Archived

This forum has been archived. Please start a new discussion on GitHub.

why did some service restart frequently?

I tested some servers on local area network. they worked well. But when I deploied on wide area network. some of severices restart frequently. I noticed that there may be sometimes very short period of dis-connection of internet.

some message like this:

[ icegridnode: Activator: sent SIGKILL to server `CN_60.190.167.139' (pid = 16640) ]
[ icegridnode: Activator: detected termination of server `CN_60.190.167.139'
[ icegridnode: Network: accepted tcp connection
[ icegridnode: Activator: activating server `CN_60.190.167.139'
args = /opt/mysee/bin/cachenode --Ice.Config=/opt/mysee/var/icegridnode/servers/CN_60.190.167.139/config/config --Ice.Default.Locator=MyGrid/Locator:tcp -h 211.160.17.100 -p 22000 --Ice.ServerId=CN_60.190.167.139 ]
[ icegridnode: Activator: activated server `CN_60.190.167.139' (pid = 16695) ]

Comments

  • benoit
    benoit Rennes, France
    Hi,

    The IceGrid node doesn't kill servers unless you deactivate the server and the deactivation takes too much time. The deactivation timeout can be configured on a per server basis with the deactivation-timeout server attribute (see the IceGrid XML reference in the manual for more information) or if it's not set it defaults to the value of the IceGrid.Node.WaitTime property (which defaults to 60s).

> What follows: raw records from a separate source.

-- ==== Sys2Proof/Machine/SenseOps.lean ====
section
/-! DEFINITION. The shared operations of the sense die and its bridge: sequencer flow, Pendants, staging and frames, destination
rings, and what Watch does to them (05_sense_front_end.md, 06_converters_and_sequencing.md, 07_sample_processing.md). Times are
640 MHz clocks, of which one SD_CTL clock has eight. -/
namespace Sys2Proof.Machine

/-- The 640 MHz clock as the SD_CTL count gives it. -/
def Chip.now640 (c : Chip) : Nat := c.clocks.sd * 8 + (if c.clocks.sdHalf then 4 else 0)

/-- Sequencer `n` (0 or 1). -/
def Chip.seq (c : Chip) (n : Nat) : Seq := nth c.sense.seqs n Seq.fresh

/-- Sequencer `n` changed. -/
def Chip.onSeq (c : Chip) (n : Nat) (f : Seq → Seq) : Chip := { c with sense.seqs := upd c.sense.seqs n f }

/-- Address of a register of sequencer `n`. -/
def seqReg (n o : Nat) : Nat := 0x40011000 + 0x1000 * n + o

/-- The divider of pair `n` (R199). -/
def Chip.pairDiv (c : Chip) (n : Nat) : Nat := c.fld 0x40000104 (16 * n) 10

/-- Pair `n` is powered. -/
def Chip.pairUp (c : Chip) (n : Nat) : Bool := c.dom (54 + 2 * n)

/-- The bead word at index `i` of a bank: 0 and 1 the Strand banks, 2 the Pendant memory (R209). -/
def Chip.beadAt (c : Chip) (n bank i : Nat) : Nat :=
  let a := seqReg n (0x400 + 0x400 * bank + 8 * i)
  (c.reg a).toNat + 2 ^ 32 * (c.reg (a + 4)).toNat

/-- The active Strand bank. -/
def Chip.abank (c : Chip) (n : Nat) : Nat := Machine.fld (c.reg (seqReg n 0)) 2 1

/-- The bead word in progress. -/
def Chip.curBead (c : Chip) (n : Nat) : Nat :=
  let q := c.seq n
  c.beadAt n (if q.inPend then 2 else c.abank n) q.bead

/-- SEQn_STATE.PHASE's code. -/
def phaseCode : SeqPhase → Nat
  | .stopped => 0
  | .wait => 1
  | .settle => 2
  | .convert => 3

/-- SEQn_STATE made to show the sequencer. -/
def Chip.seqShow (c : Chip) (n : Nat) : Chip :=
  let q := c.seq n
  c.setReg (seqReg n 4) (BitVec.ofNat 32 (q.bead % 128 + (if q.inPend then 128 else 0) + 256 * phaseCode q.phase +
    1024 * min 4 q.queue.length + (if q.calHold then 8192 else 0)))

/-- The cell a bead of CELLk or OWk measures (Table 05-1). -/
def beadCell (w : Nat) : Option Nat :=
  let ch := nfld w 0 6
  if ch < 20 then some (ch + 1) else if 0x28 ≤ ch ∧ ch < 0x3C then some (ch - 0x27) else none

/-- PWM-mode channel `k` is held low by a running bead (R185). -/
def Chip.balPaused (c : Chip) (k : Nat) : Bool :=
  c.bit 0x40010004 2 && (List.range 2).any fun n =>
    let q := c.seq n
    (decide (q.phase = .settle) || decide (q.phase = .convert)) &&
      match beadCell (c.curBead n) with
      | some m => decide (m ≤ k + 1 ∧ k ≤ m + 1)
      | none => false

/-- SFE_BAL_MODE of cell `k` (R184). -/
def Chip.balMode (c : Chip) (k : Nat) : Nat :=
  if k ≤ 16 then c.fld 0x40010010 (2 * (k - 1)) 2 else c.fld 0x40010014 (2 * (k - 17)) 2

/-- The conditions of R179 for cell `k`. -/
def Chip.balAllowed (c : Chip) (k : Nat) : Bool :=
  c.bit 0x40010004 0 && c.bit 0x40010008 0 && c.dom 61 && decide (k ≤ c.fld 0x40010004 8 5) &&
    decide (c.power.mode ≠ .watch)

/-- The gates as the PWM, the bars of R180 and the pauses of R185 leave them. -/
def Chip.balDrive (c : Chip) : Chip :=
  let g := (List.range 20).map fun i =>
      nth c.sense.bal.on i false && !nth c.sense.bal.barred i false && !(decide (c.balMode (i + 1) = 0) && c.balPaused (i + 1))
  { c with pins.bal := g }

/-- SFE_STATUS.BAL_LIVE (R179). -/
def Chip.balLive (c : Chip) : Chip := c.setBit 0x40010000 4 (c.bit 0x40010004 0 && c.bit 0x40010008 0 && c.dom 61)

/-- The channels whose conditions fail go low and stay low for the rest of the period (R180). -/
def Chip.balCheck (c : Chip) : Chip :=
  let d : Chip := { c with sense.bal.barred := (List.range 20).map fun i => nth c.sense.bal.barred i false || !c.balAllowed (i + 1) }
  d.balLive.balDrive

/-- The channel of a bead selects the PGA (R164). -/
def usesPga (w : Nat) : Bool := decide (nfld w 0 6 = 0x14 ∨ nfld w 0 6 = 0x26)
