-- ==== Sys2Proof/Machine/BelJudge.lean ====
section
/-! DEFINITION. The hand-off ring and the judging of records (18_belfry.md, "The hand-off ring" and "Judging a record";
19_safety_mechanisms.md, "Result streams" and "Result age"). -/
namespace Sys2Proof.Machine

/-- A signed 16-bit field of some bytes. -/
def s16At (d : List Byte) (off : Nat) : Int := sext 16 (leAt d off 2)

/-- The published SoC of a record, in 2^-14 (R491). -/
def pubSoc (r : List Byte) : Int := if nbit (leAt r 0x1A 1) 2 then s16At r 0x0A else s16At r 0x08

/-- The value of FIELD `f` of a record in its physical unit (Table 18-5, Table 13-7). -/
def recField (r : List Byte) (f : Nat) : Q :=
  match f with
  | 0 => Q.mk' (s16At r 0x08) 16384
  | 1 => Q.mk' (s16At r 0x0A) 16384
  | 2 => Q.mk' (leAt r 0x0C 2) 65536
  | 3 => Q.mk' (s16At r 0x0E) 5000
  | 4 => Q.mk' (s16At r 0x10) 5000
  | 5 => Q.mk' (s16At r 0x12) 5000
  | 6 => Q.mk' (s16At r 0x14) 10
  | 7 => Q.mk' (leAt r 0x16 2) 1000000
  | 8 => Q.mk' (s16At r 0x18) 64
  | _ => Q.mk' (pubSoc r) 16384

/-- A field holds the NaN code of R488. -/
def recNan (r : List Byte) : Bool :=
  ([0x08, 0x0A, 0x0E, 0x10, 0x12, 0x14, 0x18].any fun o => decide (s16At r o = -32768)) ||
    decide (leAt r 0x0C 2 = 65535 ∨ leAt r 0x16 2 = 65535)

/-- What a record is judged with: OWN, the accepted summary, the entry's BOUND, and the chemistry's CHEM_ID and block. -/
structure Judge where
  own : Bool
  sum : Option (List Byte)
  bound : Nat
  chem : Option Nat
  blk : Option (List Byte)
  deriving DecidableEq, Repr

/-- Belfry has data of the record's cell (R673 step 5). -/
def Judge.data (j : Judge) : Bool := j.own || j.sum.isSome

/-- Verdict precedence (R673): VALID, WARMING, SUSPECT, STALE, INVALID. -/
def verdictRank (v : Nat) : Nat := match v with | 1 => 0 | 5 => 1 | 2 => 2 | 4 => 3 | 3 => 4 | _ => 0

/-- The highest outcome, and the index that decided it. -/
def worst (os : List (Nat × Nat)) : Nat × Nat :=
  os.foldl (fun b o => if verdictRank b.1 < (verdictRank o.1) then o else b) (1, 0)

/-- SOC_B and BND of own cell `k` whatever BND_MAX says (R664). -/
def Bel.coarseRaw (b : Bel) (k : Nat) : Option (Q × Q) := { b with prog := splice b.prog 0x34 (leBytes 4 0x7F7FFFFF) }.coarse k

/-- Belfry's interval for a record's cell, when the cell is anchored (R675, R678). -/
def Chip.interval (c : Chip) (j : Judge) (tap : Nat) : Option (Q × Q) :=
  if j.own then (c.bel.coarse tap).map fun x => (x.1.sub x.2, x.1.add x.2)
  else match j.sum with
    | some s =>
      if (leAt s 0x10 4).testBit tap then
        let soc := Q.mk' (s16At s (0x18 + 8 * tap)) 16384
        let bnd := Q.mk' (leAt s (0x1A + 8 * tap) 2) 65536
        some (soc.sub bnd, soc.add bnd)
      else none
    | none => none

/-- A value lies within an interval. -/
def within (x : Q) (i : Q × Q) : Bool := i.1.le x && x.le i.2

/-- The published estimate lies inside Belfry's bound. -/
def Chip.pubInside (c : Chip) (j : Judge) (r : List Byte) : Bool :=
  match c.interval j (leAt r 0 2 / 1024 % 32) with
  | some i => within (recField r 9) i
  | none => false

/-- CROSS (Table 18-8): the outcome for bands X = LO and Y = HI. -/
def Chip.crossCheck (c : Chip) (j : Judge) (r e : List Byte) : Nat :=
  let d := ((recField r 0).sub (recField r 1)).abs
  if d.le (q32At e 8) then 1 else if d.le (q32At e 12) then 2 else if c.pubInside j r then 2 else 3

/-- Belfry's own value against which RESIDUAL holds a field (Table 18-6, Table 18-9). -/
def Chip.residualRef (c : Chip) (j : Judge) (r e : List Byte) : Option Q :=
  let tap := leAt r 0 2 / 1024 % 32
  let cur := decide (leAt e 2 1 = 6)
  if j.own then
    if cur then c.bel.iWindow (c.nsOf j.bound) (leAt e 0x10 4) else c.bel.vWindow tap (c.nsOf j.bound) (leAt e 0x10 4)
  else match j.sum with
    | some s =>
      if cur then some (Q.mk' (s16At s 0x0C) 10)
      else if s16At s (0x1C + 8 * tap) = -32768 then none else some (Q.mk' (s16At s (0x1C + 8 * tap)) 5000)
    | none => none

    So, you should first figure out why the servers are being shutdown (do your clients explicitely shutdown the servers? are you using the Ice.ServerIdleTime property?) and then, eventually, why the deactivation takes too long. Could you set the following properties on the IceGrid node and send us the output of the node tracing? This will give us more information on the deactivaton of the server.
    IceGrid.Node.Trace.Server=3
    IceGrid.Node.Trace.Activator=2
    

    Cheers,
    Benoit.
  • It may result form this:

    The network is occasionlly dis-connected. IceGridNode loses contact with registry and throws exception. When connection is rebuilt, IceGridNode terminates the server.

    This may make big troubles for my project. First, IceGridNode can not shut down my server. It takes one minute and then kills the process. second,
    what I hope is that even IceGridNode loses contact with registry, we still want the server to work.

    Is there any suggestion? thanks a lot!
  • benoit
    benoit Rennes, France
    Hi,

    For the first point (the node kills the server if it doesn't shutdown in a timely maner), that's most likely a problem in your server implementation if it's not supposed to take that long to shutdown. The best way to figure this out, it to attach the debugger while the server is being shutdown and check the stack traces of the threads to see where it eventually hangs.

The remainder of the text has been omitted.